= Task details =
The lines below that include "dropped" are to be found and copied.

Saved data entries
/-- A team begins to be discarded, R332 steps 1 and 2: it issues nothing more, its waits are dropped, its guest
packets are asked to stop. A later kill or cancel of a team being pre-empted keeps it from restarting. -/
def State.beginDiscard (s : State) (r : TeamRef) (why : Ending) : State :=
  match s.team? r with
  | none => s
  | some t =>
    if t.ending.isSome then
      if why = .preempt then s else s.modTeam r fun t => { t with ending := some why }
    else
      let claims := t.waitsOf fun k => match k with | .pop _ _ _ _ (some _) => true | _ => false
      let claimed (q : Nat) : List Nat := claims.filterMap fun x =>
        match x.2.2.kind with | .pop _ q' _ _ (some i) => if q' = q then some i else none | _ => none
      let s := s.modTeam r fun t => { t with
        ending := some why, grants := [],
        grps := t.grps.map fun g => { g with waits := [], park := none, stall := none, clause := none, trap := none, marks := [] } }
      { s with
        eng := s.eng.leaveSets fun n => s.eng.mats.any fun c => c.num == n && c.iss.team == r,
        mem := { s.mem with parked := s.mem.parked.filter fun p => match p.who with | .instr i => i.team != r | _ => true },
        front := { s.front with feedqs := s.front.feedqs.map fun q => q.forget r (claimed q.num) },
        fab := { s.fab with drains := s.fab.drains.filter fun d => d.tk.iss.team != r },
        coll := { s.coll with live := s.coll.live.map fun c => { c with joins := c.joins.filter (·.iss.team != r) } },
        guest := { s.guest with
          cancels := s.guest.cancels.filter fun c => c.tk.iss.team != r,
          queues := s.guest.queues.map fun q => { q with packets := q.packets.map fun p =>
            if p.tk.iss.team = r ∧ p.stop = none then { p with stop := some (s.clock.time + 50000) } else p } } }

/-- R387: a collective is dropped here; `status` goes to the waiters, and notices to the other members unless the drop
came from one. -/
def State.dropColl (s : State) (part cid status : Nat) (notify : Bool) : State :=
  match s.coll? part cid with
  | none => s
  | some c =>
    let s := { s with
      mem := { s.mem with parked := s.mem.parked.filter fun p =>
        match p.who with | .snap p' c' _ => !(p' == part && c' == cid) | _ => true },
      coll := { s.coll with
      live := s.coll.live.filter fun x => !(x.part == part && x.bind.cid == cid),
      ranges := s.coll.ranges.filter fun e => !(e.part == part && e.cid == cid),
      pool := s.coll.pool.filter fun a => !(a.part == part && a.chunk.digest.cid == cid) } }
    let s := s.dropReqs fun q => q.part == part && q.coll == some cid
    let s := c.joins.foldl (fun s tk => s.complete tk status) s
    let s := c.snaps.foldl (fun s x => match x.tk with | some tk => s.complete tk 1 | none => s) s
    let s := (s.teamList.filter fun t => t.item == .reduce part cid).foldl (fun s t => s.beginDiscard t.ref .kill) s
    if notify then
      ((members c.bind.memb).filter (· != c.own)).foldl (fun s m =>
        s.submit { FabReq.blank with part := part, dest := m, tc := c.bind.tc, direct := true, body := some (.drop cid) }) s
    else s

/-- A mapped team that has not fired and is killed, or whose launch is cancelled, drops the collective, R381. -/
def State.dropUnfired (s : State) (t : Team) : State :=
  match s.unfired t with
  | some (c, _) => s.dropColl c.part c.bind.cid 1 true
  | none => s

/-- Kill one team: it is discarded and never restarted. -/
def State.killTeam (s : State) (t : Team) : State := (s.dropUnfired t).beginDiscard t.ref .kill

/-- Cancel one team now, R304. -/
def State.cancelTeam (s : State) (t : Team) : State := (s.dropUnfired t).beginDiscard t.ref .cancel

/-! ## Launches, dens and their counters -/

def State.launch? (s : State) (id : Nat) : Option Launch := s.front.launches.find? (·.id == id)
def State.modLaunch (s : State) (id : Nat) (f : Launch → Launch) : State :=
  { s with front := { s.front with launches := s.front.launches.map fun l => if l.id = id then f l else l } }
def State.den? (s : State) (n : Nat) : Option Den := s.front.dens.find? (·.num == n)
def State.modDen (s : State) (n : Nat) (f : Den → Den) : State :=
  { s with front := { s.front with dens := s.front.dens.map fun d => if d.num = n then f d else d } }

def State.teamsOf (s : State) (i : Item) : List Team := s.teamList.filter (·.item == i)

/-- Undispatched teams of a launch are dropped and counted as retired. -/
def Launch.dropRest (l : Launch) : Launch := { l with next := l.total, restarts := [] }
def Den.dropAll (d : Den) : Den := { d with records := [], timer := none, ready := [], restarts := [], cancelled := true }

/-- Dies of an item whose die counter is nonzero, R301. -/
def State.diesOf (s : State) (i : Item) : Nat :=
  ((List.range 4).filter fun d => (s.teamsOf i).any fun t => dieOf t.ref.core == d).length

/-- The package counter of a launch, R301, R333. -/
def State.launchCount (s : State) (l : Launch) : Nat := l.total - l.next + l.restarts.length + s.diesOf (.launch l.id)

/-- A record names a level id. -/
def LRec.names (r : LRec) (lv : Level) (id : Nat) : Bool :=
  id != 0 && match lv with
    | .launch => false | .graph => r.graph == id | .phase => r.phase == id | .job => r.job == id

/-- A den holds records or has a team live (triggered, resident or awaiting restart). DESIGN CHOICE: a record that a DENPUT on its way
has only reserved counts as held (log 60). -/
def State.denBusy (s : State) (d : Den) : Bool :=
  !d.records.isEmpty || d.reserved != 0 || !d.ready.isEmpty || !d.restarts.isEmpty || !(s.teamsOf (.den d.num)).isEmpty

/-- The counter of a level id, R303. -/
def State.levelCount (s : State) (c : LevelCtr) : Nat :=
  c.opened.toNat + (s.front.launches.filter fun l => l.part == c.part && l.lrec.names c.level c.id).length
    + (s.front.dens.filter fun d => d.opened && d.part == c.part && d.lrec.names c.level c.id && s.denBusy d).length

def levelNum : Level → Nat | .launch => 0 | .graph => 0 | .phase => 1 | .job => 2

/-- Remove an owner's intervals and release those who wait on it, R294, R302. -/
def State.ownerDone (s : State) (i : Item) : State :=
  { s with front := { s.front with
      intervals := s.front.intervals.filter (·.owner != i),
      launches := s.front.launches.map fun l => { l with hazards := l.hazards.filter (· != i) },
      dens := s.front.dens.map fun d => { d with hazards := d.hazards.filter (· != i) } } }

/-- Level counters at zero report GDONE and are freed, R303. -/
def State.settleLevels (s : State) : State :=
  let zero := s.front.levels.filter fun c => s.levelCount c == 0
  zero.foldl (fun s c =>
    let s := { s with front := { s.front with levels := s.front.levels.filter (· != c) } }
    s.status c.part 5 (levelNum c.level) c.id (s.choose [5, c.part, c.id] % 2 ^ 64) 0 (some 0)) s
--
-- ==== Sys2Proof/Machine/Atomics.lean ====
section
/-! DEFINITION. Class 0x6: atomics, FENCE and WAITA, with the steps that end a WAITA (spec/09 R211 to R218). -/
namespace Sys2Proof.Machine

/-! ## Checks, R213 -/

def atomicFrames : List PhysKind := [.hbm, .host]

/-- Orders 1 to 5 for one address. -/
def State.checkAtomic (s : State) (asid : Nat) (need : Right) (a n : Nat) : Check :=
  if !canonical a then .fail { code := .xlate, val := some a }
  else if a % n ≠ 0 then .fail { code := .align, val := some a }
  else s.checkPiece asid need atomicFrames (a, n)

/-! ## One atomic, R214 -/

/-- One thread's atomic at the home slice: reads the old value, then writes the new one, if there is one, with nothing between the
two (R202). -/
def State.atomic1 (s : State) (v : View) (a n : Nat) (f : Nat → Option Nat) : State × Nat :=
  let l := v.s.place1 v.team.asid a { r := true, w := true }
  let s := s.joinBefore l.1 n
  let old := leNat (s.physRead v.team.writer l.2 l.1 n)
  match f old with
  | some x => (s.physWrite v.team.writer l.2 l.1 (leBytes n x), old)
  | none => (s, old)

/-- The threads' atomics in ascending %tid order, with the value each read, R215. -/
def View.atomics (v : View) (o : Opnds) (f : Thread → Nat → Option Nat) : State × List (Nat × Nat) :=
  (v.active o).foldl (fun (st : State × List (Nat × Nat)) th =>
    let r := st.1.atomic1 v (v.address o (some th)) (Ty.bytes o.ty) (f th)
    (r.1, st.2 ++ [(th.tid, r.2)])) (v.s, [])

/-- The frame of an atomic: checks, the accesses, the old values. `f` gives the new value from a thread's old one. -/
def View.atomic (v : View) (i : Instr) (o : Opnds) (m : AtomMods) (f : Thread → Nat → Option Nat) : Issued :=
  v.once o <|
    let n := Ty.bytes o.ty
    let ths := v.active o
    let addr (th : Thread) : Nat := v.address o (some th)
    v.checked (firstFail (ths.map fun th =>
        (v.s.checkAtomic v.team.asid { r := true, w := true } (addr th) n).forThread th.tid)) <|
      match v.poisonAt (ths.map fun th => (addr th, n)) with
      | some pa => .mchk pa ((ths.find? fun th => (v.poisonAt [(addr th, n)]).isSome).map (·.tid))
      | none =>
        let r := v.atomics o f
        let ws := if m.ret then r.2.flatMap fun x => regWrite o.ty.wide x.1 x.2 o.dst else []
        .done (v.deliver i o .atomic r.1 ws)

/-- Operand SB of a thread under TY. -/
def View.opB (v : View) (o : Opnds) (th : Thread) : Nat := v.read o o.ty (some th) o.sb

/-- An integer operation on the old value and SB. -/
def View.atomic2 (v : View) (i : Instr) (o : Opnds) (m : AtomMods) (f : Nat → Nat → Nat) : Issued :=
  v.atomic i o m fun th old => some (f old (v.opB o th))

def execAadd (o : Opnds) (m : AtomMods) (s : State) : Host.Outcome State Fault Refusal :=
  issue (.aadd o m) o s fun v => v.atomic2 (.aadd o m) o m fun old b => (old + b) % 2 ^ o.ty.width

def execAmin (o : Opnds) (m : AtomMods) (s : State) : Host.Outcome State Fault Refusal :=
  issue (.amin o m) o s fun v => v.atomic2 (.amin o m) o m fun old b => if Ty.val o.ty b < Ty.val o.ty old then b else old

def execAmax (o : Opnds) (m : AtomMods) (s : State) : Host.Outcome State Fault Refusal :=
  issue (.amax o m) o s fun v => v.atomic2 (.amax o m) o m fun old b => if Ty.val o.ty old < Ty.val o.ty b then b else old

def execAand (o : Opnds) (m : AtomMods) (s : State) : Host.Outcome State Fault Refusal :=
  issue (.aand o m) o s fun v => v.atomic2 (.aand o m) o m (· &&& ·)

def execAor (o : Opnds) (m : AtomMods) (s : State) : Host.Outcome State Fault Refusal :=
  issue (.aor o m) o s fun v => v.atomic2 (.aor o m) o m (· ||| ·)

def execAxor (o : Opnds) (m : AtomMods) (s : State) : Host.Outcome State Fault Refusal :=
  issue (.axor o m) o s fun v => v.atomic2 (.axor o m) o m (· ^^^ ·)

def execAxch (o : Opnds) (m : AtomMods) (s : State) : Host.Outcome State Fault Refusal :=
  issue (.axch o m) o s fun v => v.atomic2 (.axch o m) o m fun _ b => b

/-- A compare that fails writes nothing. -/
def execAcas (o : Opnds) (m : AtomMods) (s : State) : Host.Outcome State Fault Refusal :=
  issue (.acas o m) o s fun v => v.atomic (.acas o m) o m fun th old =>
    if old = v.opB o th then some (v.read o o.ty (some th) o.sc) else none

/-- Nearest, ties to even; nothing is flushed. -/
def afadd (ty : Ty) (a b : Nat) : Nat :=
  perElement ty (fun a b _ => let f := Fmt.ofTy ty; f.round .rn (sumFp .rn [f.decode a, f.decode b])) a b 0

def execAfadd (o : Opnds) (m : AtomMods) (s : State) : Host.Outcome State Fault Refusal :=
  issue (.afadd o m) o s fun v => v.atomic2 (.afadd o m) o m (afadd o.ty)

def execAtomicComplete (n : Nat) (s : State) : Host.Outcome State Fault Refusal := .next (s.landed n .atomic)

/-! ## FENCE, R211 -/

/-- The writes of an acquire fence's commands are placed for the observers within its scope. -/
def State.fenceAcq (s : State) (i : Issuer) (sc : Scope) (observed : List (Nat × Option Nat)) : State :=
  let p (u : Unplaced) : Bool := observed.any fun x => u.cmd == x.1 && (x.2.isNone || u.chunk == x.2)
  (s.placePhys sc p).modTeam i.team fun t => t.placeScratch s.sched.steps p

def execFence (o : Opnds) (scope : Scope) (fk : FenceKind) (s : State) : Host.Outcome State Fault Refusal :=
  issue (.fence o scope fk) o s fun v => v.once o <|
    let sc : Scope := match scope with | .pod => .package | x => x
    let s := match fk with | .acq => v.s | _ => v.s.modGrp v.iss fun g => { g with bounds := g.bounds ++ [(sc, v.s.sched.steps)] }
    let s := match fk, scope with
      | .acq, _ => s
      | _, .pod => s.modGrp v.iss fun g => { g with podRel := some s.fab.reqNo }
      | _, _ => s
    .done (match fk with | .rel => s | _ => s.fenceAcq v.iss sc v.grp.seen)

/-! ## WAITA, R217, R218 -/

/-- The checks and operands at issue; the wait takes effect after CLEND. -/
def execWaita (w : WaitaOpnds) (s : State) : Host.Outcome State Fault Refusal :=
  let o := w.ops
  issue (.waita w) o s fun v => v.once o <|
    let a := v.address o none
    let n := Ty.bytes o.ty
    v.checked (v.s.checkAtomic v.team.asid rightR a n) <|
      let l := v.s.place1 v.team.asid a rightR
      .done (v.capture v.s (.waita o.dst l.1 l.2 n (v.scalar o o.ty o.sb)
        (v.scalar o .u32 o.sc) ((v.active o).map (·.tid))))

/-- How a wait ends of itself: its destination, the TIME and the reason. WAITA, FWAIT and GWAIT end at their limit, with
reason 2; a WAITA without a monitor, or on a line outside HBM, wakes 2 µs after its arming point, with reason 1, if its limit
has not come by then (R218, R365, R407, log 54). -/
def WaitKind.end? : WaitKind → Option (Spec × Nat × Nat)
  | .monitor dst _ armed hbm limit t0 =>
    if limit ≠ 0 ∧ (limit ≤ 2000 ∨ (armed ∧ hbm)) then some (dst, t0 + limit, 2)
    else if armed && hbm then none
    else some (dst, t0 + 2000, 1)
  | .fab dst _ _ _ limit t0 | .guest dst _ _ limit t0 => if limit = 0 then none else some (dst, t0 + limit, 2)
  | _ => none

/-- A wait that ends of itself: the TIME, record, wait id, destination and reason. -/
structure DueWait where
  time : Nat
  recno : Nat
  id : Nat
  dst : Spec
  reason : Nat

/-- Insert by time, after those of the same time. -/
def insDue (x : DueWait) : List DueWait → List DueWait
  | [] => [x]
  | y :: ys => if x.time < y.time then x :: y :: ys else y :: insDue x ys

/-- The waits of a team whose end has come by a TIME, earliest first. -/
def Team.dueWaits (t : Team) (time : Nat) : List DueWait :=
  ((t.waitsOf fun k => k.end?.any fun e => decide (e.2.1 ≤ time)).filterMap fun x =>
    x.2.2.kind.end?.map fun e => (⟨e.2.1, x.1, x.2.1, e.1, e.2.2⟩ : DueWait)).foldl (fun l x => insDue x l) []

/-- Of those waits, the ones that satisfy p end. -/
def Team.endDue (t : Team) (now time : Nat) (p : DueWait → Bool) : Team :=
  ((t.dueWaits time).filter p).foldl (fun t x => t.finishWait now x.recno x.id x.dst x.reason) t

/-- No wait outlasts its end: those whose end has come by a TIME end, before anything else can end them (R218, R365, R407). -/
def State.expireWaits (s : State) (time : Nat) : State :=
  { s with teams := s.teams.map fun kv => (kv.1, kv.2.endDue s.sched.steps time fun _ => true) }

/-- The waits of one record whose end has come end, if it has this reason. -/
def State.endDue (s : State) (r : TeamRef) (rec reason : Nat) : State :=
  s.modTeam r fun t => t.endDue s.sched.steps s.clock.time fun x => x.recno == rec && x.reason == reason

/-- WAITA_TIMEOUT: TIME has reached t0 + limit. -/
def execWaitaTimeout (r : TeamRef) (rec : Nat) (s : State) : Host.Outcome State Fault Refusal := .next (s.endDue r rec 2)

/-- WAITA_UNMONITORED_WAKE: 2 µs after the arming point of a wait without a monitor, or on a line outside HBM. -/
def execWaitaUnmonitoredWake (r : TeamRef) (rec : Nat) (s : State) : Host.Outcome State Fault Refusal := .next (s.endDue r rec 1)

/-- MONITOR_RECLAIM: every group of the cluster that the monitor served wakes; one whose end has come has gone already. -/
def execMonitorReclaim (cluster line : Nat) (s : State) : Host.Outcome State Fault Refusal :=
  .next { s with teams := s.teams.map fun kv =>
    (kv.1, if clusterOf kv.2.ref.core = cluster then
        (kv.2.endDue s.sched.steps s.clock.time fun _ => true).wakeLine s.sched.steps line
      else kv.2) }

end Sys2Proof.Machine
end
--
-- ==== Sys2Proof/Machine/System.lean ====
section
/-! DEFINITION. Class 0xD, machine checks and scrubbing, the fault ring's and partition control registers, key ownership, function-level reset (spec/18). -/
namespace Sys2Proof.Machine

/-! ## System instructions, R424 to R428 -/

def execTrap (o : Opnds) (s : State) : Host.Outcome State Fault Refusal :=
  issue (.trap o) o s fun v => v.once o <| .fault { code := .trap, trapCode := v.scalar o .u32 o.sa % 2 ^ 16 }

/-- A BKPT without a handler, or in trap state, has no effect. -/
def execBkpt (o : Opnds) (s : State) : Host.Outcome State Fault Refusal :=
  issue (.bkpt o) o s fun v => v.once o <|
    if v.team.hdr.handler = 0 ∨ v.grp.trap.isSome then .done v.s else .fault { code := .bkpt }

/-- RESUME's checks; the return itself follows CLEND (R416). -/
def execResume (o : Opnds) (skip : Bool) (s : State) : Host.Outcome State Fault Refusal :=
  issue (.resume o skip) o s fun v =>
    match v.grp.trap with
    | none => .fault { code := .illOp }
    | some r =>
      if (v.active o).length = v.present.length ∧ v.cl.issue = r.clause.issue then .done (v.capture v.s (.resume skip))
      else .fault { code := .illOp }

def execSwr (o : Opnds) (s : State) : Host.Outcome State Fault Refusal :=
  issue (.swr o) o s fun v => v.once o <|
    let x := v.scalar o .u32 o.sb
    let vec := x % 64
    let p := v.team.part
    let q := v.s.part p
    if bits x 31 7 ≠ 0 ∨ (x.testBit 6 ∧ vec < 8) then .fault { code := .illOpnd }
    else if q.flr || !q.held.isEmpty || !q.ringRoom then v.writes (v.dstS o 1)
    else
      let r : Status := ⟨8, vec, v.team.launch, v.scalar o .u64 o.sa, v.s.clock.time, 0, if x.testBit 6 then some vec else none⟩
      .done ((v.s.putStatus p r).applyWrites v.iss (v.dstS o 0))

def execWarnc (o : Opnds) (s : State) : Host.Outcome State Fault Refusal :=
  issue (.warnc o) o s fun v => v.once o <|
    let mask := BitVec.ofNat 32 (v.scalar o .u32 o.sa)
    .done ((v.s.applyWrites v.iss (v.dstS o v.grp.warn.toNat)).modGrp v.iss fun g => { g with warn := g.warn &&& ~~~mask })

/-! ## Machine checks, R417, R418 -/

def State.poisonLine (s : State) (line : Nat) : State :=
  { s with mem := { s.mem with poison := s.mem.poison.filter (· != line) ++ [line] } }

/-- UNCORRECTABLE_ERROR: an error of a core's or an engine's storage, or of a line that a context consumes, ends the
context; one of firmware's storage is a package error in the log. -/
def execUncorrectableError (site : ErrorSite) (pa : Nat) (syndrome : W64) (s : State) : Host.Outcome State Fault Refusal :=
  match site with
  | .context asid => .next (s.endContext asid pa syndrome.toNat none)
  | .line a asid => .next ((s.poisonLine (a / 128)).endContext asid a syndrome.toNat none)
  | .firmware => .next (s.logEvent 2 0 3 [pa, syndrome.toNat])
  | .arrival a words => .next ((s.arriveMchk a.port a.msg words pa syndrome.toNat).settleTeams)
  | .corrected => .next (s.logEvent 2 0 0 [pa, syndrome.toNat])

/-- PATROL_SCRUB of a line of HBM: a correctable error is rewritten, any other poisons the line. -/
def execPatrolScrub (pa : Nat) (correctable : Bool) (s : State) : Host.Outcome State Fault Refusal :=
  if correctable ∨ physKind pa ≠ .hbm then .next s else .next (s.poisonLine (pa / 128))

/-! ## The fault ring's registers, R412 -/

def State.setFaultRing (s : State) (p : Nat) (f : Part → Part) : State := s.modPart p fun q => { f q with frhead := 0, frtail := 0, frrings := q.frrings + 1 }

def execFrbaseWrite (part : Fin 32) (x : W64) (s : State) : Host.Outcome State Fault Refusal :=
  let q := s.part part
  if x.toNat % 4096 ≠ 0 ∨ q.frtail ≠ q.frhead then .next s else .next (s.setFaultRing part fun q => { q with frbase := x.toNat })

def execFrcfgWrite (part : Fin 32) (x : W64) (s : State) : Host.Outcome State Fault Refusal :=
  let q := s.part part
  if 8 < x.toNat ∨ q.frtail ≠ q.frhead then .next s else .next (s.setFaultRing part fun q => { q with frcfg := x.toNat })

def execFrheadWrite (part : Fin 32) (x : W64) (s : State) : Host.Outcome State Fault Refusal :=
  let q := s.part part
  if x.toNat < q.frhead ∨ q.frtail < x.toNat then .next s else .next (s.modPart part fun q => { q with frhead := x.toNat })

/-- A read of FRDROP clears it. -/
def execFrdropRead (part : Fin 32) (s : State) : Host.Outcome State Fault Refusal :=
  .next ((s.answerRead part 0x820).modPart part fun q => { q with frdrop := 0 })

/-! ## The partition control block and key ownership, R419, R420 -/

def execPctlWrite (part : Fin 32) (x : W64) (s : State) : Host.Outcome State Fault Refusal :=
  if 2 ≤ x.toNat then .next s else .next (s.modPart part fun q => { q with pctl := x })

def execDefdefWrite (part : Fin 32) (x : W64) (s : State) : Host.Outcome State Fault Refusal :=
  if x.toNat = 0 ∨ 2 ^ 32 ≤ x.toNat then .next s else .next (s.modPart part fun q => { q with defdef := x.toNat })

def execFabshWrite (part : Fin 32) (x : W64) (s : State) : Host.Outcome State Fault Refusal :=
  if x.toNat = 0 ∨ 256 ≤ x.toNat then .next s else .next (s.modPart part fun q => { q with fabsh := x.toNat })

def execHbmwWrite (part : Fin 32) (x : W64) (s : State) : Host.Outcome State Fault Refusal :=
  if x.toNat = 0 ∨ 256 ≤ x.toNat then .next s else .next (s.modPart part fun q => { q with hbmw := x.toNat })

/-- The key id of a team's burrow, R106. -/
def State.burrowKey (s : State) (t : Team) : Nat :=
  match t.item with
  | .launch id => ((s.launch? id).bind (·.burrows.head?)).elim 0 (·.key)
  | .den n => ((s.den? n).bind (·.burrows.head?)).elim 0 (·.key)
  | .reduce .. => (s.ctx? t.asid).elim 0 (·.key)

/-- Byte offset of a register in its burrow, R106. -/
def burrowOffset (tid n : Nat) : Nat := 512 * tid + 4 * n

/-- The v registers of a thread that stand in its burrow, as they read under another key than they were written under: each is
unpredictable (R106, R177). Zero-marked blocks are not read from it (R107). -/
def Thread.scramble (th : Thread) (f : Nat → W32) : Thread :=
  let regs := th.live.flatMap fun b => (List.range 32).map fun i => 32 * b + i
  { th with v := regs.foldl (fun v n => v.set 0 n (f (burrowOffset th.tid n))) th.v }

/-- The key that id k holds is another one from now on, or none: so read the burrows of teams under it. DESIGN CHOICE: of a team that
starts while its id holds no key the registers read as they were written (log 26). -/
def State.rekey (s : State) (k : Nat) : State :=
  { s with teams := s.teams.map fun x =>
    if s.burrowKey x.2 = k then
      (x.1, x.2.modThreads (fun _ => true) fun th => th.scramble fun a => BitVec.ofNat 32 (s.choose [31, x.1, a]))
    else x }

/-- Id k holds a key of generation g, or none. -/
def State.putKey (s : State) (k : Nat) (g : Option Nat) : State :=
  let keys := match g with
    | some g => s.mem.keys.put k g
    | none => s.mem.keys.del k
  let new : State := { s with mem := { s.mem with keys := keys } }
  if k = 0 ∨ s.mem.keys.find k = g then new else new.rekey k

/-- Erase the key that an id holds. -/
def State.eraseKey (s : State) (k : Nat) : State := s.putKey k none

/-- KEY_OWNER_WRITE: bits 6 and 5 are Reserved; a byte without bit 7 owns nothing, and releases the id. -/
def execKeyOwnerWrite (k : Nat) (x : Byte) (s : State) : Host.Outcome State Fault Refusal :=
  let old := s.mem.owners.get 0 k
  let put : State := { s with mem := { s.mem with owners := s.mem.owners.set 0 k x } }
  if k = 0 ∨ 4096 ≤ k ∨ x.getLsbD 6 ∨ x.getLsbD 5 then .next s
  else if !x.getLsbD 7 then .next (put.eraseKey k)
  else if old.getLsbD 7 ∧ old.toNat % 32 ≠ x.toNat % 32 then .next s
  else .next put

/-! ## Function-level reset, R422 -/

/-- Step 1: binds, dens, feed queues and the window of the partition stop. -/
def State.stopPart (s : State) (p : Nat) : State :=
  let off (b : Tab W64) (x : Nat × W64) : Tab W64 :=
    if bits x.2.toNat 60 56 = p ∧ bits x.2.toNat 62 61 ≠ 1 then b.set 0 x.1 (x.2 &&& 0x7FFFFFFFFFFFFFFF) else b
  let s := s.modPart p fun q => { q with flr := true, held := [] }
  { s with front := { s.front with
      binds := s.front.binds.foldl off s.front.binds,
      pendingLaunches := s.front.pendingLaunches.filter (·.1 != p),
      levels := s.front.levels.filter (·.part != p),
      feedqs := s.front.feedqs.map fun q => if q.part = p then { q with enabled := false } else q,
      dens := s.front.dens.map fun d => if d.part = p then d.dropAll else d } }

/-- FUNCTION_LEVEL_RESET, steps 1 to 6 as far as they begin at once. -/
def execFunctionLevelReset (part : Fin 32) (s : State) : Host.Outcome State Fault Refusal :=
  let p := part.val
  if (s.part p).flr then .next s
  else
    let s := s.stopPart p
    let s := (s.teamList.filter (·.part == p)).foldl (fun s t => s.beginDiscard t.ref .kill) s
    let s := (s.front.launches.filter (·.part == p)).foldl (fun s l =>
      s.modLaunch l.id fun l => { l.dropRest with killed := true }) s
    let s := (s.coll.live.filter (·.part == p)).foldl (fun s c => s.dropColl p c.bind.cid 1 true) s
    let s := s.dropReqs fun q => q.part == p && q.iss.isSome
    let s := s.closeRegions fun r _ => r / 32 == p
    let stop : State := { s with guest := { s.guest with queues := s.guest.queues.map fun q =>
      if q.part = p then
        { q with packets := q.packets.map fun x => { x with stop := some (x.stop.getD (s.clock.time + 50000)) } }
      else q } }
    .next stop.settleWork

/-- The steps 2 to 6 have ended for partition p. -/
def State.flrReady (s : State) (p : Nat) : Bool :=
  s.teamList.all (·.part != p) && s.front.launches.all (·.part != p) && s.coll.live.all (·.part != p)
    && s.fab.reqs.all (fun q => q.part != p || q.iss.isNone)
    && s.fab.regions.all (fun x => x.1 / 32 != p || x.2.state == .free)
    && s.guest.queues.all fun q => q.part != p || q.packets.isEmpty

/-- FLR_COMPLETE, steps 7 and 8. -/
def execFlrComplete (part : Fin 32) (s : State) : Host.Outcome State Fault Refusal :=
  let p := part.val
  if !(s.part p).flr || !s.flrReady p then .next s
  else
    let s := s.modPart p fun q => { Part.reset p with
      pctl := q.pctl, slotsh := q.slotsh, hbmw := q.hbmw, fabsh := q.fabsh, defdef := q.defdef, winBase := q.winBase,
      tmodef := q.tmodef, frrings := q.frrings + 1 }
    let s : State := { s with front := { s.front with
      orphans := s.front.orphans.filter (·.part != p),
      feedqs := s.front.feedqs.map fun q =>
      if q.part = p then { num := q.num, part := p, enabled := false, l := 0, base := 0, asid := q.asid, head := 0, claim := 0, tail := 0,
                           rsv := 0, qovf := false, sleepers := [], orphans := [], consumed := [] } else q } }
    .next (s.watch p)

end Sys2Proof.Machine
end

= Exercise answer =
/-- A team begins to be discarded, R332 steps 1 and 2: it issues nothing more, its waits are dropped, its guest
/-- R387: a collective is dropped here; `status` goes to the waiters, and notices to the other members unless the drop
/-- Undispatched teams of a launch are dropped and counted as retired. -/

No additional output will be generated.